Munster rugby legend Mick Galwey believes Anthony Foley would have to leave the province to progress if he is not given the lead role following Rob Penney’s departure.
Galwey skippered a Munster team that included both men in numerous huge European games and has a massive respect for Foley.
“Two years ago they considered that Axel still hadn’t enough experience for the number one position but time has moved on and he has been doing an outstanding job as forwards coach,” Galwey said. “And we saw how good he is and how well suited he is to the role of head coach when his Irish Wolfhounds recently beat the English Wolfhounds.
“Nobody knows the Munster game better than Anthony Foley. He was a great captain and memorably led the victorious Heineken Cup side in 2008. Since then he has turned to coaching without the slightest difficulty and I know for sure he has the respect and support of everybody associated with the team. It’s as simple as this, if he doesn’t get the job, he may well have no option but to look elsewhere and I believe that would be a great pity.”
Galwey believes Foley and Ronan O’Gara would form ‘a dream team’ to lead the team to even greater glory. While acknowledging O’Gara may prefer to develop his coaching career at Racing Metro, he believes the duo would be a popular choice.
“Any Munster player would be absolutely inspired to play under them; there surely wouldn’t be too many unhappy with that combination.
“And if Rog would prefer to wait, then there are several other excellent Irish coaches who could be considered. Take Eddie O’Sullivan. He would make an excellent option. He has the experience, he knows the game backwards, he is available and, what is more, he is a Munsterman.”
The news of Penney’s departure at the end of the season came as big a shock to Galwey as just about everyone else but he is confident the New Zealander will continue to do everything in his power over the coming months to ensure Munster finish the season on a high note.
“I have only met him a few times but he is a very professional man who knows he has a very big job still to do and will do it very well,” said Galwey.
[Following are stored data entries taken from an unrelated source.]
-- ==== Sys2Proof/Laws/Meanings.lean ====
section
/-! SUPPORT. What the dispatcher does for each instruction, in terms of the shared operations, and, said once for all 45, every
effect an instruction can have on the state. -/

namespace Sys2Proof.Machine

theorem exec_nop (s : State) : exec .nop s = .next s := rfl

theorem exec_push (n : Nat) (s : State) : exec (.push n) s = pushValue (F64.ofInt n) s := rfl

theorem exec_dup (s : State) : exec .dup s = commit s (pushTwo s.pop.1 s.pop.1 s.pop.2) := rfl

theorem exec_swap (s : State) : exec .swap s = commit s (pushTwo s.pop.1 s.pop.2.pop.1 s.pop.2.pop.2) := rfl

theorem exec_get (s : State) : exec .get s = commit s (s.pop.2.push (s.pop.2.stackGet (stackAddress s.pop.1))) := rfl

theorem exec_set (s : State) : exec .set s = .next (s.pop.2.pop.2.stackSet (stackAddress s.pop.1) s.pop.2.pop.1) := rfl

theorem exec_pause (s : State) : exec .pause s = .next { s with run := .paused } := rfl

theorem exec_not (s : State) : exec .not s = unary (fun a => ofIntView (~~~intView a)) s := rfl

theorem exec_and (s : State) : exec .and s = binary (fun a b => ofIntView (intView a &&& intView b)) s := rfl

theorem exec_or (s : State) : exec .or s = binary (fun a b => ofIntView (intView a ||| intView b)) s := rfl

theorem exec_xor (s : State) : exec .xor s = binary (fun a b => ofIntView (intView a ^^^ intView b)) s := rfl

theorem exec_eq (s : State) : exec .eq s = unary eqResult s := rfl

theorem exec_lt (s : State) : exec .lt s = unary ltResult s := rfl

theorem exec_gt (s : State) : exec .gt s = unary gtResult s := rfl

theorem exec_sign (s : State) : exec .sign s = unary signResult s := rfl

theorem exec_print (s : State) : exec .print s =
    .next { s.pop.2 with output := s.output ++ [printEvent s.freeNaN s.ioMode s.pop.1] } := rfl

theorem exec_input (s : State) : exec .input s = inputWith s.inputDraw s := rfl

theorem exec_iomode (s : State) : exec .iomode s =
    .next { s.pop.2 with ioMode := (ioModeOf (F64.rnd s.pop.1 - s.params.modeBase)).getD s.ioMode } := rfl

theorem exec_setPixel (s : State) : exec .setPixel s =
    writeCell s s.pop.2.pop.2.pop.2 (pixelPos s.pop.2.pop.1 s.pop.1) (encodePixel s.gfxMode s.pop.2.pop.2.pop.1) := rfl

theorem exec_getPixel (s : State) : exec .getPixel s =
    commit s (s.pop.2.pop.2.push (decodePixel s.gfxMode (s.gridRead (pixelPos s.pop.2.pop.1 s.pop.1)))) := rfl

theorem exec_gfxmode (s : State) : exec .gfxmode s =
    .next { s.pop.2 with gfxMode := (gfxModeOf (F64.rnd s.pop.1 - s.params.modeBase)).getD s.gfxMode } := rfl

theorem exec_rnd (s : State) : exec .rnd s = rndWith s.randomDraw s := rfl

theorem exec_pushIp (s : State) : exec .pushIp s =
    commit s (pushTwo (F64.ofInt (s.ptr.x + 1)) (F64.ofInt (s.ptr.y + 1)) s) := rfl

theorem exec_pushSp (s : State) : exec .pushSp s = pushValue (F64.ofInt (s.sp + 1)) s := rfl

theorem exec_round (s : State) : exec .round s = unary (fun a => F64.ofInt (F64.rnd a)) s := rfl

theorem exec_floor (s : State) : exec .floor s = unary F64.floor s := rfl

theorem exec_ceil (s : State) : exec .ceil s = unary F64.ceil s := rfl

theorem exec_trunc (s : State) : exec .trunc s = unary F64.trunc s := rfl

theorem exec_add (s : State) : exec .add s = binary (F64.add s.freeNaN) s := rfl

theorem exec_sub (s : State) : exec .sub s = binary (F64.sub s.freeNaN) s := rfl

theorem exec_mul (s : State) : exec .mul s = binary (F64.mul s.freeNaN) s := rfl

theorem exec_div (s : State) : exec .div s = binary (F64.div s.freeNaN) s := rfl

theorem exec_sqrt (s : State) : exec .sqrt s = unary (F64.sqrt s.freeNaN) s := rfl

theorem exec_pow (s : State) : exec .pow s = binary Config.pow s := rfl

theorem exec_exp (s : State) : exec .exp s = unary (fun a => Config.exp (F64.mul s.freeNaN a s.logFactor)) s := rfl

theorem exec_log (s : State) : exec .log s = unary (fun a => F64.div s.freeNaN (Config.ln a) s.logFactor) s := rfl

theorem exec_logbase (n : Nat) (s : State) : exec (.logbase n) s =
    .next { s with logFactor := Config.ln (F64.ofInt n) } := rfl

theorem exec_sin (s : State) : exec .sin s = unary (fun a => Config.sin (F64.mul s.freeNaN a s.angFactor)) s := rfl

theorem exec_cos (s : State) : exec .cos s = unary (fun a => Config.cos (F64.mul s.freeNaN a s.angFactor)) s := rfl

theorem exec_tan (s : State) : exec .tan s = unary (fun a => Config.tan (F64.mul s.freeNaN a s.angFactor)) s := rfl

theorem exec_atn (s : State) : exec .atn s = unary (fun a => F64.div s.freeNaN (Config.atan a) s.angFactor) s := rfl

theorem exec_angbase (n : Nat) (s : State) : exec (.angbase n) s =
    .next { s with angFactor := F64.div s.freeNaN F64.twoPi (F64.ofInt n) } := rfl

theorem exec_reserved (s : State) : exec .reserved s = .next s := rfl

theorem exec_forward (s : State) : exec .forward s = .next s := rfl

theorem exec_deflect (t : Bool) (s : State) : exec (.deflect t) s = .next { s with dir := deflected s.params t s.dir } := rfl

/-! ## Every effect of an instruction -/

/-- What `exec i s` can leave where it answers a next state. A new stack is within the capacity or no deeper than before. -/
inductive Effect (i : Instr) (s : State) : State → Prop where
  | stackFault : Effect i s (s.takeFault .stack)
  | gridFault : i = .setPixel → Effect i s (s.takeFault .grid)
  | stack (k : List F64) : fits s.params.stackMax k.length = true ∨ k.length ≤ s.stk.length → Effect i s { s with stk := k }
  | pause : i = .pause → Effect i s { s with run := .paused }
  | deflect (t : Bool) : i = .deflect t → Effect i s { s with dir := deflected s.params t s.dir }
  | print (o : List OutEvent) : i = .print → Effect i s { s with stk := s.below 1, output := o }
  | iomode (m : IoMode) : i = .iomode → Effect i s { s with stk := s.below 1, ioMode := m }
  | gfxmode (m : GfxMode) : i = .gfxmode → Effect i s { s with stk := s.below 1, gfxMode := m }
  | logbase (n : Nat) : i = .logbase n → Effect i s { s with logFactor := Config.ln (F64.ofInt n) }
  | angbase (n : Nat) : i = .angbase n → Effect i s { s with angFactor := F64.div s.freeNaN F64.twoPi (F64.ofInt n) }
  | setPixel (g g' : Grid) : i = .setPixel → s.grid = some g →
      g.write s.params (pixelPos (s.operand 1) (s.operand 0)) (encodePixel s.gfxMode (s.operand 2)) = .ok g' →
      Effect i s (State.withGrid { s with stk := s.below 3 } g g')

theorem below_le (s : State) (k : Nat) : (s.below k).length ≤ s.stk.length := by rw [below_length]; omega

/-- A push after `k` pops. -/
theorem effect_push {i : Instr} {s t : State} {k : Nat} {v : F64}
    (h : commit s (State.push v { s with stk := s.below k }) = .next t) : Effect i s t := by
  cases hf : fits s.params.stackMax ((s.below k).length + 1) with
  | true =>
    rw [push_ok _ (by simpa using hf)] at h
    obtain rfl : _ = t := by simpa using h
    exact .stack (v :: s.below k) (.inl (by simpa using hf))
  | false =>
    rw [push_error _ (by simpa using hf)] at h
    obtain rfl : _ = t := by simpa using h
    exact .stackFault

/-- Two pushes after `k` pops. -/
theorem effect_pushTwo {i : Instr} {s t : State} {k : Nat} {v w : F64}
    (h : commit s (pushTwo v w { s with stk := s.below k }) = .next t) : Effect i s t := by
  cases hf : fits s.params.stackMax ((s.below k).length + 2) with
  | true =>
    rw [pushTwo_ok _ _ (by simpa using hf)] at h
    obtain rfl : _ = t := by simpa using h
    exact .stack (w :: v :: s.below k) (.inl (by simpa using hf))
  | false =>
    rw [pushTwo_error _ _ (by simpa using hf)] at h
    obtain rfl : _ = t := by simpa using h
    exact .stackFault

theorem effect_unary {i : Instr} {s t : State} {f : F64 → F64} (h : unary f s = .next t) : Effect i s t := by
  rw [unary, pop_value, pop_state] at h
  exact effect_push h

theorem effect_binary {i : Instr} {s t : State} {f : F64 → F64 → F64} (h : binary f s = .next t) : Effect i s t := by
  rw [binary, pop_pop_value, pop_value, pop_pop_state] at h
  exact effect_push h

theorem effect_pushValue {i : Instr} {s t : State} {v : F64} (h : pushValue v s = .next t) : Effect i s t :=
  effect_push (k := 0) h

theorem effect_same {i : Instr} {s t : State} (h : Host.Outcome.next s = (.next t : Host.Outcome State Fault Refusal)) :
    Effect i s t := by
  obtain rfl : s = t := by simpa using h
  exact .stack s.stk (.inr (Nat.le_refl _))

/-- Everything any instruction can do. -/
theorem exec_effect {i : Instr} {s t : State} (h : exec i s = .next t) : Effect i s t := by
  cases i
  case nop => exact effect_same h
  case reserved => exact effect_same h
  case forward => exact effect_same h
  case push n => exact effect_pushValue h
  case pushSp => exact effect_pushValue h
  case input => exact effect_pushValue h
  case rnd => exact effect_pushValue h
  case pushIp => exact effect_pushTwo (k := 0) h
  case dup => rw [exec_dup, pop_value, pop_state] at h; exact effect_pushTwo h
  case swap => rw [exec_swap, pop_pop_value, pop_value, pop_pop_state] at h; exact effect_pushTwo h
  case get => rw [exec_get, pop_value, pop_state] at h; exact effect_push h
  case getPixel => rw [exec_getPixel, pop_pop_value, pop_value, pop_pop_state] at h; exact effect_push h
  case set =>
    rw [exec_set, pop_pop_state] at h
    obtain rfl : _ = t := by simpa using h
    have e : ∀ (j : Int) (v : F64), Effect .set s (State.stackSet j v { s with stk := s.below 2 }) := fun j v => by
      simp only [State.stackSet]
      split
      · exact .stack _ (.inr (by simpa using below_le s 2))
      · exact .stack _ (.inr (below_le s 2))
    exact e _ _
  case pause => obtain rfl : _ = t := by simpa [exec_pause] using h
                exact .pause rfl
  case deflect b => obtain rfl : _ = t := by simpa [exec_deflect] using h
                    exact .deflect b rfl
  case logbase n => obtain rfl : _ = t := by simpa [exec_logbase] using h
                    exact .logbase n rfl
  case angbase n => obtain rfl : _ = t := by simpa [exec_angbase] using h
                    exact .angbase n rfl
  case print => rw [exec_print, pop_state] at h
                obtain rfl : _ = t := by simpa using h
                exact .print _ rfl
  case iomode => rw [exec_iomode, pop_state] at h
                 obtain rfl : _ = t := by simpa using h
                 exact .iomode _ rfl
  case gfxmode => rw [exec_gfxmode, pop_state] at h
                  obtain rfl : _ = t := by simpa using h
                  exact .gfxmode _ rfl
  case setPixel =>
    rw [exec_setPixel, pop_pop_pop_value, pop_pop_value, pop_value, pop_pop_pop_state] at h
    obtain ⟨g, hg, ⟨g', hw, rfl⟩ | ⟨-, rfl⟩⟩ := writeCell_next h
    · exact .setPixel g g' rfl hg hw
    · exact .gridFault rfl
  case and => rw [exec_and] at h; exact effect_binary h
  case or => rw [exec_or] at h; exact effect_binary h
  case xor => rw [exec_xor] at h; exact effect_binary h
  case add => rw [exec_add] at h; exact effect_binary h
  case sub => rw [exec_sub] at h; exact effect_binary h
  case mul => rw [exec_mul] at h; exact effect_binary h
  case div => rw [exec_div] at h; exact effect_binary h
  case pow => rw [exec_pow] at h; exact effect_binary h
  case not => rw [exec_not] at h; exact effect_unary h
  case eq => rw [exec_eq] at h; exact effect_unary h
  case lt => rw [exec_lt] at h; exact effect_unary h
  case gt => rw [exec_gt] at h; exact effect_unary h
  case sign => rw [exec_sign] at h; exact effect_unary h
  case round => rw [exec_round] at h; exact effect_unary h
  case floor => rw [exec_floor] at h; exact effect_unary h
  case ceil => rw [exec_ceil] at h; exact effect_unary h
  case trunc => rw [exec_trunc] at h; exact effect_unary h
  case sqrt => rw [exec_sqrt] at h; exact effect_unary h
  case exp => rw [exec_exp] at h; exact effect_unary h
  case log => rw [exec_log] at h; exact effect_unary h
  case sin => rw [exec_sin] at h; exact effect_unary h
  case cos => rw [exec_cos] at h; exact effect_unary h
  case tan => rw [exec_tan] at h; exact effect_unary h
  case atn => rw [exec_atn] at h; exact effect_unary h

end Sys2Proof.Machine
end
“People will understandably think this is not an ideal situation and that the departure of Penney and Simon Mannix may hinder on the team’s level of performance. But I don’t think so. That simply is not in the nature of a modern rugby team and in fact it may very well act as an incentive.”
4/11 Anthony Foley
Current forwards coach and former captain, the ex-Ireland No. 8 has served his time on the province’s staff since retiring in 2007 and has also cut his coaching teeth in the Ireland set-up, as stand-in forwards coach last season and head coach of the Irish Wolfhounds last month. Could form a respected and popular home ticket with highly-regarded skills coach Ian Costello.
8/1 Mike Ruddock
Ireland U20 head coach has plenty of experience, having coached Leinster between 1997 and 2000 as well as Wales to the country’s first Grand Slam in 27 years in 2005. Enjoyed limited success at Worcester before the Warriors were relegated from the English Premiership on his watch in 2010 but has since had a successful tenure of the Irish U20s. Also guided Lansdowne to last year’s AIL title.
8/1 Declan Kidney
The most impressive CV of them all, with the 2009 Six Nations Grand Slam and two Heineken Cups to his name but Kidney’s tenure as Ireland head coach fizzled out last season with the national team’s lowest ever Six Nations finish, fifth place. Currently director of sport at UCC, the rumour mill has linked Kidney with a return to rugby at London Irish but a return to the province he guided to European triumphs in 2006 and ’08 would be far more appealing.